Implementation detail. The compiler could have put the constant into a read-only segment, but it didn't. Maybe another version of it will do so.
Only variables of 'register' storage class have no address, so it would be an error if the compiler gave an error
But it is not a variable, it is a constant.
As min86 pointed out:
Quote:
Originally Posted by mina86
As you can see, the “i” variable is *never* created. The compiler simply knows that “i == 10” therefore whenever “i” is used, it simply passes literal “10”.
Either it should not create a memory location for the constant - meaning that attempting to set a pointer to the address of the constant gives an error message
This makes no sense.

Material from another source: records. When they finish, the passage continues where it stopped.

-- ==== Sys2Proof/Syntax.lean ====
section
/-! DEFINITION. The commands of the block: one constructor of `Instr` per row of spec/opcode_table.json, with the
operands the spec gives the row, and the types of those operands. -/

namespace Sys2Proof

/-- Engine e (R4). -/
abbrev EngineId := Fin 1024
/-- Global block k (R4). -/
abbrev BlockId := Fin 64
/-- Region n (R4). -/
abbrev RegionId := Fin 8
/-- Feedline t (R4). -/
abbrev FeedlineId := Fin 32
/-- Drive output d (R4). -/
abbrev DriveId := Fin 128
/-- Flux output f (R4). -/
abbrev FluxId := Fin 128
/-- Fabric port p (R4). -/
abbrev PortId := Fin 4
/-- A PCIe function: 0 the physical function, g the guest g (R403, R410). -/
abbrev FuncId := Fin 65
/-- A guest, numbered from 0 here: value i is guest i + 1. -/
abbrev GuestId := Fin 64
/-- A byte offset in the 32 MiB of BAR0 (R497). -/
abbrev BarOffset := BitVec 25

/-- A register page with its instance (R498). -/
inductive Page where
  | chip | timebase
  | fence (g : FuncId)
  | host | guests
  | session (g : GuestId)
  | power
  | feed (i : Fin 2)
  | thermal | security | fabric
  | port (p : PortId)
  | ledger | watch | hbm | nvm
  | region (n : RegionId)
  | transceiver (t : FeedlineId)
  | decision (n : RegionId)
  | acquisition (n : RegionId)
  | porter (n : RegionId)
  | block (k : BlockId)
  | drive (d : DriveId)
  | flux (f : FluxId)
  | dsp (k : BlockId)
  | bank (k : BlockId)
  | cell (e : EngineId)
deriving DecidableEq, Repr

/-- An output with a DAC: drive, probe or flux (R36, R191). -/
inductive OutputId where
  | drive (d : DriveId)
  | probe (t : FeedlineId)
  | flux (f : FluxId)
deriving DecidableEq, Repr

/-- A route register: CELL_ROUTE_c of an engine, or READ_ROUTE_i of an engine (R32, R34). -/
inductive RouteReg where
  | cell (e : EngineId)
  | read (e : EngineId)
deriving DecidableEq, Repr

/-- The output configuration registers whose writes settle (R165, R188). -/
inductive OutCfgReg where
  | mode | fs | pdCtrl
  | pd (k : Fin 4)
deriving DecidableEq, Repr

/-- The sample-domain registers that an unstamped write reaches (R19, R162, R179, R189, R203, R213, R238, R391). -/
inductive UnstampedReg where
  | bias (f : FluxId)
  | outGain (o : OutputId)
  | jumpLead (o : OutputId)
  | rxToneCfg (t : FeedlineId) (slot : Fin 32)
deriving DecidableEq, Repr

/-- The functions of ALU and ALUI, codes 0 to 10 (R106). -/
inductive AluFn where
  | add | sub | and | or | xor | shl | shr | sar | mul | min | max
deriving DecidableEq, Repr

/-- The second operand of CMP, TSET and TNOW: a general register or the immediate, as bit [39] selects (R106). -/
inductive RegOrImm where
  | reg (i : Fin 16)
  | imm (v : Word)
deriving DecidableEq, Repr

/-- A context reference: the CTX field, or a general register when IND = 1 (R93). -/
inductive CtxRef where
  | imm (i : BitVec 17)
  | reg (g : Fin 16)
deriving DecidableEq, Repr

/-- The fields of a timed instruction (R93): TS, TD, TADV, the context and TOFF. -/
structure Timed where
  ts : Fin 4
  td : Fin 4
  tadv : Bool
  ctx : CtxRef
  toff : Word
deriving DecidableEq, Repr

/-- CLS and IDX of a frame instruction (R61, R98): 0 drive, 1 probe, 2 receive tone. -/
structure FrameTarget where
  cls : Fin 3
  idx : BitVec 9
deriving DecidableEq, Repr

/-- The value of SHIFTPH: PH, or G[A] when RS = 1 (R98). -/
inductive PhaseValue where
  | ph (v : BitVec 16)
  | reg (a : Fin 16)
deriving DecidableEq, Repr

/-- The target of CALL (R104): a program index, or a bank word index with LIB = 1. -/
inductive CallTarget where
  | program (i : BitVec 12)
  | library (w : BitVec 18)
deriving DecidableEq, Repr

/-- The two forms of LOOP (R104). -/
inductive LoopForm where
  | init (count : Word)
  | back (target : BitVec 12)
deriving DecidableEq, Repr

/-- The common fields of BRD, BRF, BRT and BRM (R110). -/
structure BranchArgs where
  ts : Fin 4
  dflt : Bool
  keep : Bool
  lat : Fin 4
  mask : BitVec 4
  dgap : BitVec 10
  target : BitVec 12
deriving DecidableEq, Repr

/-- A trigger source (R111, R131): tone unit, raw-input unit or external input. -/
inductive TriggerId where
  | tone (u : Fin 1024)
  | raw (t : FeedlineId)
  | ext (i : Fin 16)
deriving DecidableEq, Repr

/-- The scope of a curfew (R124). -/
inductive CurfewScope where
  | cell | block | region | chip | group
deriving DecidableEq, Repr

/-- How a cell's read of its microword from the control store goes (R132): without error, corrected, or uncorrectable. -/
inductive CsRead where
  | clean | corrected | bad
deriving DecidableEq, Repr

/-- The fields of a microword beside its MOP (R135), and how its read goes (R132). -/
structure MicroArgs where
  a : BitVec 5
  b : BitVec 8
  next : BitVec 13
  read : CsRead
deriving DecidableEq, Repr

/-- An entry of a sequence of the watch (R347): a pulse or a readout of a context, or a change of the frame of the engine's drive (0),
probe (1) or receive (2) tone. -/
inductive WatchStep where
  | play (at' : Stamp) (ctx : BitVec 17)
  | acquire (at' : Stamp) (ctx : BitVec 17)
  | freq (at' : Stamp) (tone : Fin 3) (f : Freq)
  | phase (at' : Stamp) (tone : Fin 3) (set : Bool) (v : Word)
deriving DecidableEq, Repr

/-- An instruction of a block signal processor as fetched, beside its opcode: bits [25:0] (R279), whether its fetch or its bank
read is uncorrectable (R289), and whether its bank access waited longer than 0.625 ns (R292). -/
structure DspArgs where
  w : BitVec 26
  fetchBad : Bool
  bankBad : Bool
  waited : Bool
deriving DecidableEq, Repr

/-- An ECC word of a memory (R305): a 64-bit word of a bank, a region store, a scratchpad or the HBM, a 32-bit word of a control
store or of a program memory. -/
inductive MemWord where
  | bank (k : BlockId) (w : BitVec 18)
  | context (n : RegionId) (w : BitVec 20)
  | weight (n : RegionId) (w : BitVec 18)
  | ledger (n : RegionId) (w : BitVec 19)
  | capture (n : RegionId) (w : BitVec 19)
  | hbm (w : BitVec 32)
  | spad (e : EngineId) (w : BitVec 13)
  | control (k : BlockId) (w : BitVec 13)
  | program (k : BlockId) (w : BitVec 13)
  | strongroom (w : BitVec 15)
deriving DecidableEq, Repr

/-- What a scrub read finds (R305, R306): a clean word, one it corrects, an uncorrectable one, or, in a context or weight store, the hard
failure of the store's decoder (R21). -/
inductive ScrubFound where
  | clean | corrected | bad | decoder
deriving DecidableEq, Repr

/-- What a wipe covers (R308, R309). -/
inductive WipeUnit where
  | hbm
  | region (n : RegionId)
  | block (k : BlockId)
deriving DecidableEq, Repr

/-- How a porter's transfer ends beside the checks of R303: whole, at a 64-byte unit of the source that is uncorrectable, or at a
failed request to host memory after some bytes. -/
inductive PorterEnd where
  | ok
  | ue (unit : BitVec 19)
  | host (moved : BitVec 25)
deriving DecidableEq, Repr

/-- What a delivery of stream data brings into a slot's window (R182, R183): data of the current segment for the samples before an ST,
the opening data of the current segment's NEXT or JUMP target, or those of the target of a STREAM whose slot does not play yet. -/
inductive StreamPart where
  | current (last : Stamp)
  | next
  | jump
  | target
deriving DecidableEq, Repr

/-- What a release finds uncorrectable (R21, R307): nothing, the timetable entry, or envelope data. -/
inductive GateError where
  | none | entry | envelope
deriving DecidableEq, Repr

/-- What a measurement of the watch proposes (R349): a new DF, or a new DISC, with standard errors in 1/256 of the field's unit. -/
inductive WatchValue where
  | freq (df : BitVec 48) (sigma : Nat)
  | disc (bounds : BitVec 96) (sigmaC sigmaTheta : Nat)
deriving DecidableEq, Repr

/-- The header of a received sequenced frame (R378): SEQ, SRC, DST, DLV, DEADLINE or ORIGIN, and the latency from its readiness
stamp (R401). -/
structure FrameHead where
  seq : BitVec 12
  src : BitVec 6
  dst : BitVec 6
  dlv : Bool
  word : BitVec 48
  lat : BitVec 16
deriving DecidableEq, Repr

/-- A shot group of this device: group entry g, or at 256 + e the group of one of engine e (R315, R316). -/
abbrev GroupNo := Fin 1280


/-- A sample of a temperature sensor: 0 to 79 the on-die sensors, 80 to 83 the external inputs, in 0.1 °C (R449, R450). -/
abbrev SensorSample := Fin 84 × BitVec 16

/-- A keeper's readings, as a beat of the lantern carries them (R431, R448): feed in mV, current in 10 mA, die in 0.1 °C. -/
structure KeeperReading where
  mv : BitVec 16
  ca : BitVec 16
  dc : BitVec 16
deriving DecidableEq, Repr

/-- What acts on RESET_N or as a PCIe conventional reset (R485): RESET_N held low for at least 1 µs, its rise, a PCIe reset. -/
inductive ResetPin where
  | low | high | pcie
deriving DecidableEq, Repr

/-- A stage's saved trims (R432): phase balance, compensation, last good VBUS setpoint. -/
structure Trims where
  balance : Word
  compensation : Word
  setpoint : Word
deriving DecidableEq, Repr

def Trims.init : Trims := ⟨0, 0, 0⟩

/-- An output of any kind that can be muted: a DAC output or a marker output (R545). -/
inductive AnyOutput where
  | dac (o : OutputId)
  | marker (m : Fin 16)
deriving DecidableEq, Repr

Taking address of a const object is valid operation thus compiler must provide a valid code for it.
Quote:
Originally Posted by psionl0
It creates a memory location to store the value of the constant but any attempt to change the contents of that memory location would result in an error message.
It will result in compile-time error unless you explicitly cast to pointer to non-const type, but at that point you have only yourself to blame.
I tested the "explicitly cast to pointer to non-const type" with the following code snippet:
Code:
#include <iostream>
using namespace std;
void changeConstant(int *p) {
*p = 20;
cout << "within function i = " << *p << endl;
}
int main(int argc, char **argv) {
const int i = 10;
cout << "i = " << i << endl;
changeConstant(&i);
cout << "now i = " << i << endl;
}
and got the expected error message: error: invalid conversion from 'const int*' to 'int*' [-fpermissive]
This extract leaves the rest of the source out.